• **Problem to solve**:
Reproduce verbatim the lines of the material below, starting at the line with "t.engine.ds.c + t.work.c, t.engine.ds.d" and ending at the line with "s = .next s", both inclusive; skip the rest.

• **Exercise inputs**:
-- ==== Sys2Proof/Proofs/VsOff.lean ====
section
/-! PROOFS. What executes with `VS` = Off (60_exceptions.md R281). -/

namespace Sys2Proof.Proofs

open Sys2Proof.Machine Sys2Proof.Laws

/-- The check of `VS` is the first of the frame, so no operand of the frame matters. -/
theorem frameChecks_off (depends requiresZero misnumbered : Bool) (word : BitVec 32) {s : State}
    (work : Host.Outcome State Fault Refusal) (hs : s.vs = .off) :
    frameChecks depends requiresZero misnumbered word s work = .next (trapped s) := by
  rw [frameChecks, if_pos hs, raiseIllegal_eq]

/-- The writing forms and the forms that only read share the check of `VS`. -/
theorem exec_access_off {csr : Csr} {i : Instr} (hv : csr.isVector = true) (hi : isCsrAccess csr i = true) {s : State}
    (hs : s.vs = .off) : exec i s = .next (trapped s) := by
  cases hw : doesWrite i with
  | true =>
    obtain ⟨rd, g, hexec⟩ := exec_of_write hi hw s
    rw [hexec, accessCsr_off hv rd (some g) hs]
  | false =>
    obtain ⟨rd, hexec⟩ := exec_of_read hi hw s
    rw [hexec, accessCsr_off hv rd none hs]

theorem exec_config_off {i : Instr} (hi : isConfig i = true) {s : State} (hs : s.vs = .off) :
    exec i s = .next (trapped s) := by
  obtain ⟨req, mode, rd, hexec⟩ := exec_of_config hi s
  rw [hexec, setConfig_off req mode rd hs]

/-- A word that the scope leaves out meets the checks of the frame before it is refused (R125). -/
theorem undecoded_vector_off (w : BitVec 32) {s : State} (hs : s.vs = .off) :
    undecoded .vectorOutOfScope w s = .next (trapped s) :=
  frameChecks_off true (Config.requiresVstartZero s.cfg w) false w _ hs

/-- What follows the exception in the step, the spontaneous transition, touches `VS` and the draws alone. -/
theorem stepTrapsIllegal_of_undecoded {s : State} {w : BitVec 32} {e : DecodeError} (ht : s.trap = none)
    (hf : fetch s = .word w) (hd : decode w = .error e) (hu : undecoded e w s = .next (trapped s)) :
    StepTrapsIllegal s := by
  have hstep : step s = .next (spontaneousDirty (trapped s)) := by
    rw [step_of_undecoded ht hf hd, hu, betweenInstructions]
  exact ⟨_, hstep, rfl, ⟨rfl, rfl, rfl, rfl, rfl, rfl⟩, rfl, rfl⟩

/-- Settles O17: each of the four courses checks `VS` before anything else. -/
theorem vsOffTrapsEverything : Obligations.VsOffTrapsEverything := by
  intro s hs
  refine ⟨fun csr i hv hi => ?access, fun i hi => ?config, fun I stop => ?frame, fun w ht hf hd => ?word⟩
  case access => exact exec_access_off hv hi hs
  case config => exact exec_config_off hi hs
  case frame => exact frameChecks_off _ _ _ _ _ hs
  case word => exact stepTrapsIllegal_of_undecoded ht hf hd (undecoded_vector_off w hs)

end Sys2Proof.Proofs
end

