-- ==== Sys2Proof/Machine/Tables.lean ====
section
/-! DEFINITION. The read-only constant tables of the transform: T, S and k (10_state.md R31), and the fields of a step
index (30_encoding.md R79). -/

namespace Sys2Proof.Machine

/-- T[0..63], one list per round (42_transform.md R134). -/
def addConsts0 : List Word :=
  [0xD76AA478, 0xE8C7B756, 0x242070DB, 0xC1BDCEEE,
   0xF57C0FAF, 0x4787C62A, 0xA8304613, 0xFD469501,
   0x698098D8, 0x8B44F7AF, 0xFFFF5BB1, 0x895CD7BE,
   0x6B901122, 0xFD987193, 0xA679438E, 0x49B40821]

def addConsts1 : List Word :=
  [0xF61E2562, 0xC040B340, 0x265E5A51, 0xE9B6C7AA,
   0xD62F105D, 0x02441453, 0xD8A1E681, 0xE7D3FBC8,
   0x21E1CDE6, 0xC33707D6, 0xF4D50D87, 0x455A14ED,
   0xA9E3E905, 0xFCEFA3F8, 0x676F02D9, 0x8D2A4C8A]

def addConsts2 : List Word :=
  [0xFFFA3942, 0x8771F681, 0x6D9D6122, 0xFDE5380C,
   0xA4BEEA44, 0x4BDECFA9, 0xF6BB4B60, 0xBEBFBC70,
   0x289B7EC6, 0xEAA127FA, 0xD4EF3085, 0x04881D05,
   0xD9D4D039, 0xE6DB99E5, 0x1FA27CF8, 0xC4AC5665]

def addConsts3 : List Word :=
  [0xF4292244, 0x432AFF97, 0xAB9423A7, 0xFC93A039,
   0x655B59C3, 0x8F0CCC92, 0xFFEFF47D, 0x85845DD1,
   0x6FA87E4F, 0xFE2CE6E0, 0xA3014314, 0x4E0811A1,
   0xF7537E82, 0xBD3AF235, 0x2AD7D2BB, 0xEB86D391]

/-- The 64-entry additive-constant table (R134). -/
def addConsts : List Word := addConsts0 ++ addConsts1 ++ addConsts2 ++ addConsts3

/-- T[i] (R134). -/
def addConst (i : Fin 64) : Word := addConsts.getD i.val 0

/-- The round r = i[5:4] (R79). -/
def roundOf (i : Fin 64) : Nat := i.val / 16

/-- The four rotation quadruples S, in the order written (R135). -/
def rotQuads : List (List (Fin 32)) :=
  [[7, 12, 17, 22], [5, 9, 14, 20], [4, 11, 16, 23], [6, 10, 15, 21]]

/-- s(i) = S[i div 16][i mod 4] (R79, R135). -/
def rotAmount (i : Fin 64) : Fin 32 := (rotQuads.getD (roundOf i) []).getD (i.val % 4) 0

/-- k(i), the message-word index (R80, R136). -/
def msgIndex (i : Fin 64) : Fin 16 :=
  match roundOf i with
  | 0 => ⟨i.val % 16, Nat.mod_lt _ (by decide)⟩
  | 1 => ⟨(1 + 5 * i.val) % 16, Nat.mod_lt _ (by decide)⟩
  | 2 => ⟨(5 + 3 * i.val) % 16, Nat.mod_lt _ (by decide)⟩
  | _ => ⟨(7 * i.val) % 16, Nat.mod_lt _ (by decide)⟩

/-- fn(r): F, G, H, I for r = 0, 1, 2, 3 (R79). -/
def roundFn (i : Fin 64) : Word → Word → Word → Word :=
  match roundOf i with
  | 0 => fnF
  | 1 => fnG
  | 2 => fnH
  | _ => fnI

end Sys2Proof.Machine
end

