/-- 44_commands.md R199 and 70_reset_and_hazards.md R262: every host event keeps the engine showing the session the host
thinks of. While a message is absorbed the engine holds its bytes; after FINALIZE, DIGEST is the one-shot digest of the
concatenated bytes; after an error the code of the first one stands. -/
def Obligations.EngineShowsTheHostsSession : Prop :=
  ∀ (s t : State) (g : Session) (ev : HostEvent), s.engine.Shows g → serve ev s = .next t →
    t.engine.Shows (g.event s.engine.data ev)

/-- 30_encoding.md R83: the accesses of HASH m, served from any state under the policy wrap, or under either policy for a
message below 2^64 bits, end in phase DONE with the one-shot digest of m in DIGEST. -/
def Obligations.HashPseudoInstructionDigestsItsBytes : Prop :=
  ∀ (s : State) (m : List Byte), s.params.lengthOverflow = .wrap ∨ 8 * m.length < 2 ^ 64 →
    ∃ t : State, serveAll (lineEvents (hashLines m)) s = .next t ∧ statusWord t.engine = 0x00000002 ∧
      t.engine.digest = #v[(oneShot m).a, (oneShot m).b, (oneShot m).c, (oneShot m).d]

/-! ### The bus -/

/-- 10_state.md R34: the fields of the STATUS word, and a read of 0x08 returns it and has no side effect. -/
def Obligations.StatusWordHasItsFields : Prop :=
  (∀ s : State, serve (.read .word 0x08) s = .next { s with reads := s.reads ++ [statusWord s.engine] }) ∧
  ∀ e : Engine, (statusWord e).extractLsb' 0 1 = 0 ∧
    (statusWord e).extractLsb' 1 2 = (match e.phase with | .active => 0b00 | .done => 0b01 | .error => 0b10) ∧
    (statusWord e).extractLsb' 3 1 = 0 ∧ (statusWord e).extractLsb' 4 4 = e.errcode ∧
    (statusWord e).extractLsb' 8 24 = 0

/-- 44_commands.md R196 with 60_exceptions.md R221: in a state of the invariant STATUS is 0x00000000 in ACTIVE, 0x00000002
in DONE, and 0x00000034 or 0x00000044 in ERROR. -/
def Obligations.StatusOfAReachableStateIsOneOfFour : Prop :=
  ∀ e : Engine, e.Inv → match e.phase with
    | .active => statusWord e = 0x00000000
    | .done => statusWord e = 0x00000002
    | .error => statusWord e = 0x00000034 ∨ statusWord e = 0x00000044

/-- 44_commands.md R196 to R198 and 20_memory.md R60: a 32-bit read returns the register's Word, 0 for CMD and for the
unmapped word, and changes nothing of the engine, whatever access follows it; a second read of the address right after
it returns the same. -/
def Obligations.ReadsReturnTheRegisterAndChangeNothing : Prop :=
  ∀ (s : State) (addr : BitVec 5), s.seq = none →
    ∀ p ∈ [((0x00 : BitVec 5), (0 : Word)), (0x04, s.engine.data), (0x08, statusWord s.engine), (0x0C, 0),
        (0x10, s.engine.digest[0]), (0x14, s.engine.digest[1]), (0x18, s.engine.digest[2]),
        (0x1C, s.engine.digest[3])],
      addr = p.1 →
        (∀ rest : List HostEvent, s.pending = .read .word addr :: rest →
          step s = .next { s with pending := rest, reads := s.reads ++ [p.2] }) ∧
        ∀ rest : List HostEvent, s.pending = .read .word addr :: .read .word addr :: rest →
          stepMany 2 s = .next { s with pending := rest, reads := s.reads ++ [p.2, p.2] }

/-- 20_memory.md R61: reads of CMD and 0x0C return 0, and writes to STATUS, DIGEST0 to DIGEST3 and 0x0C change no state. -/
def Obligations.UnmappedAndReadOnlyAccessesAreQuiet : Prop :=
  ∀ (s : State) (rest : List HostEvent), s.seq = none →
    (∀ addr : BitVec 5, addr = 0x00 ∨ addr = 0x0C → s.pending = .read .word addr :: rest →
      step s = .next { s with pending := rest, reads := s.reads ++ [0] }) ∧
      ∀ (addr : BitVec 5) (v : Word), addr ∈ [0x08, 0x0C, 0x10, 0x14, 0x18, 0x1C] →
        s.pending = .write .word addr v :: rest → step s = .next { s with pending := rest }

/-- 44_commands.md R195: a write to DATA sets DATA and changes nothing else, in every phase. -/
def Obligations.DataWriteSetsDataAlone : Prop :=
  ∀ (s : State) (v : Word) (rest : List HostEvent), s.seq = none → s.pending = .write .word 0x04 v :: rest →
    step s = .next { s with pending := rest, engine := { s.engine with data := v } }

/-- 20_memory.md R58 (D19, U14): a byte, halfword or misaligned access has no meaning; the model, like the spec's default,
refuses it. -/
def Obligations.SubwordAndMisalignedAccessesAreRefused : Prop :=
  ∀ (s : State) (width : Width) (addr : BitVec 5) (v : Word) (rest : List HostEvent), s.seq = none →
    (width ≠ .word ∨ addr.toNat % 4 ≠ 0) →
    s.pending = .write width addr v :: rest ∨ s.pending = .read width addr :: rest →
      step s = .refused .subwordAccess

/-- 44_commands.md R190: when the next host event is a write to CMD of a word that decodes to i, the step is exec of i at
the state with that event taken; so is the step after withFetchWord. The list of waiting events is the model's form of
the host (assumption 6). -/
def Obligations.CommandStepRunsTheDecodedInstruction : Prop :=
  ∀ (s : State) (w : Word) (i : Instr), decode (.cmd w) = .ok i →
    (∀ rest : List HostEvent, s.seq = none → s.pending = .write .word 0x00 w :: rest →
      step s = exec i (s.setPending rest)) ∧
      step (s.withFetchWord 32 w.toNat) = exec i (s.setSeq none)

/-- A transform taken one machine step at a time: with a transform in progress at index i, the step is exec of the
instruction i decodes to, the waiting host events stay, and the index advances by 1; after index 63 the working
registers are added onto the DigestState and the transform is over. That a machine step runs one STEP is the model's
choice (assumption 1), and that host events wait meanwhile is another (assumption 4): 44_commands.md R190 has no step
but the host's accesses. Only the order of the indices (10_state.md R28, 42_transform.md R142) and the one addition after
the last (42_transform.md R144) are the spec's. -/
def Obligations.TransformStepRunsTheDecodedInstruction : Prop :=
  ∀ (s t : State) (i : Fin 64) (ins : Instr), s.seq = some i → decode (.step (BitVec.ofNat 6 i.val)) = .ok ins →
    exec ins s = .next t →
    (∀ h : i.val + 1 < 64, step s = .next { t with seq := some ⟨i.val + 1, h⟩ }) ∧
      (i.val = 63 → step s = .next
        { t with
          seq := none
          engine :=
            { t.engine with
              ds := ⟨t.engine.ds.a + t.work.a, t.engine.ds.b + t.work.b,
                t.engine.ds.c + t.work.c, t.engine.ds.d + t.work.d⟩ } })

/-- 60_exceptions.md R238: with no access waiting and no transform in progress the machine holds all state. That a step is
taken then at all is the model's reading (assumption 15). -/
def Obligations.IdleMachineHoldsAllState : Prop :=
  ∀ s : State, s.seq = none → s.pending = [] → step s = .next s

/-- 20_memory.md R64: as many steps as there are accesses serve them as the left fold of the per-access rules, in the order
issued. The list of waiting events is the model's form of the host (assumption 6). -/
def Obligations.AccessesTakeEffectInOrder : Prop :=
  ∀ (s : State) (evs rest : List HostEvent), s.seq = none → s.pending = evs ++ rest →
    stepMany evs.length s = serveAll evs (s.setPending rest)

/-- 10_state.md R38: who writes what. A step that changes a field of the engine is one of the field's writers: DATA by a
write to 0x04 or a reinitialisation; DIGEST by FINALIZE or a reinitialisation; the counter by UPDATE, FINALIZE or a
reinitialisation; the DigestState by those or by the end of a transform in progress (assumption 1); a byte of Buf by
UPDATE or FINALIZE; the phase and the error code by FINALIZE, by a reinitialisation, or by a command that enters ERROR
and writes nothing else. A host read writes nothing of the engine. The instance's parameters are written by no step. -/
def Obligations.EveryFieldHasItsWriters : Prop :=
  ∀ s t : State, step s = .next t →
    (t.engine.data ≠ s.engine.data → (∃ v : Word, s.NextIs (.write .word 0x04 v)) ∨ s.NextReinit) ∧
      (t.engine.digest ≠ s.engine.digest → s.NextCommand 0x03000000 ∨ s.NextReinit) ∧
      (t.engine.cnt ≠ s.engine.cnt → s.NextUpdate ∨ s.NextCommand 0x03000000 ∨ s.NextReinit) ∧
      (t.engine.ds ≠ s.engine.ds →
        s.NextUpdate ∨ s.NextCommand 0x03000000 ∨ s.NextReinit ∨ s.seq = some 63) ∧
      ((∃ j, t.engine.buf.byteAt j ≠ s.engine.buf.byteAt j) → s.NextUpdate ∨ s.NextCommand 0x03000000) ∧
      (t.engine.phase ≠ s.engine.phase ∨ t.engine.errcode ≠ s.engine.errcode →
        (s.NextCommand 0x03000000 ∧ t.engine.phase = .done ∧ t.engine.errcode = s.engine.errcode) ∨ s.NextReinit ∨
          ((∃ w : Word, s.NextCommand w) ∧ t.engine.phase = .error ∧
            t.engine = { s.engine with phase := t.engine.phase, errcode := t.engine.errcode })) ∧
      (∀ addr : BitVec 5, s.NextIs (.read .word addr) → t.engine = s.engine) ∧
      t.params = s.params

• **Solution to the problem**:
                t.engine.ds.c + t.work.c, t.engine.ds.d + t.work.d⟩ } })

/-- 60_exceptions.md R238: with no access waiting and no transform in progress the machine holds all state. That a step is
taken then at all is the model's reading (assumption 15). -/
def Obligations.IdleMachineHoldsAllState : Prop :=
  ∀ s : State, s.seq = none → s.pending = [] → step s = .next s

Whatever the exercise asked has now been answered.